Work instructions
Only the lines from the top of the data through the line with "open Sys2Proof.Machine" should be repeated, each exactly as written.

Collected data entries:
--------
-- ==== Sys2Proof/Laws/Config.lean ====
section
/-! SUPPORT. The parameter CRC_MIX is not narrowed by being plain data: every function of the type R8 gives it is the value
of some `CrcMix`. -/

namespace Sys2Proof.Laws

open Sys2Proof.Machine

/-- Looking a key up in the graph of a function on a list that holds the key. -/
theorem lookup_graph {α β : Type} [BEq α] [LawfulBEq α] (f : α → β) (keys : List α) (k : α) (h : k ∈ keys) :
    (keys.map fun x => (x, f x)).lookup k = some (f k) := by
  induction keys with
  | nil => simp at h
  | cons x xs ih =>
    by_cases hx : k = x
    · subst hx
      simp
    · have hb : (k == x) = false := by simpa using hx
      simp only [List.map_cons, List.lookup, hb]
      exact ih ((List.mem_cons.mp h).resolve_left hx)

/-- Every pair of a 16-bit state and a byte. -/
def crcMixInputs : List (Word × Byte) :=
  ((List.finRange (2 ^ 16)).map BitVec.ofFin).product ((List.finRange (2 ^ 8)).map BitVec.ofFin)

theorem mem_crcMixInputs (p : Word × Byte) : p ∈ crcMixInputs := by
  refine List.mem_product.mpr ⟨List.mem_map.mpr ⟨p.1.toFin, List.mem_finRange _, ?_⟩,
    List.mem_map.mpr ⟨p.2.toFin, List.mem_finRange _, ?_⟩⟩ <;> rfl

/-- R8, U2: CRC_MIX may be any total function of a 16-bit state and a byte. -/
theorem crcMix_every_function (f : Word → Byte → Word) : ∃ m : CrcMix, ∀ c b, crcMix m c b = f c b := by
  refine ⟨.table (crcMixInputs.map fun p => (p, f p.1 p.2)) 0#16, fun c b => ?_⟩
  simp only [crcMix]
  rw [lookup_graph (fun p : Word × Byte => f p.1 p.2) crcMixInputs (c, b) (mem_crcMixInputs (c, b))]
  rfl

end Sys2Proof.Laws
end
--------
Task response
-- ==== Sys2Proof/Laws/Config.lean ====
section
/-! SUPPORT. The parameter CRC_MIX is not narrowed by being plain data: every function of the type R8 gives it is the value
of some `CrcMix`. -/

namespace Sys2Proof.Laws

open Sys2Proof.Machine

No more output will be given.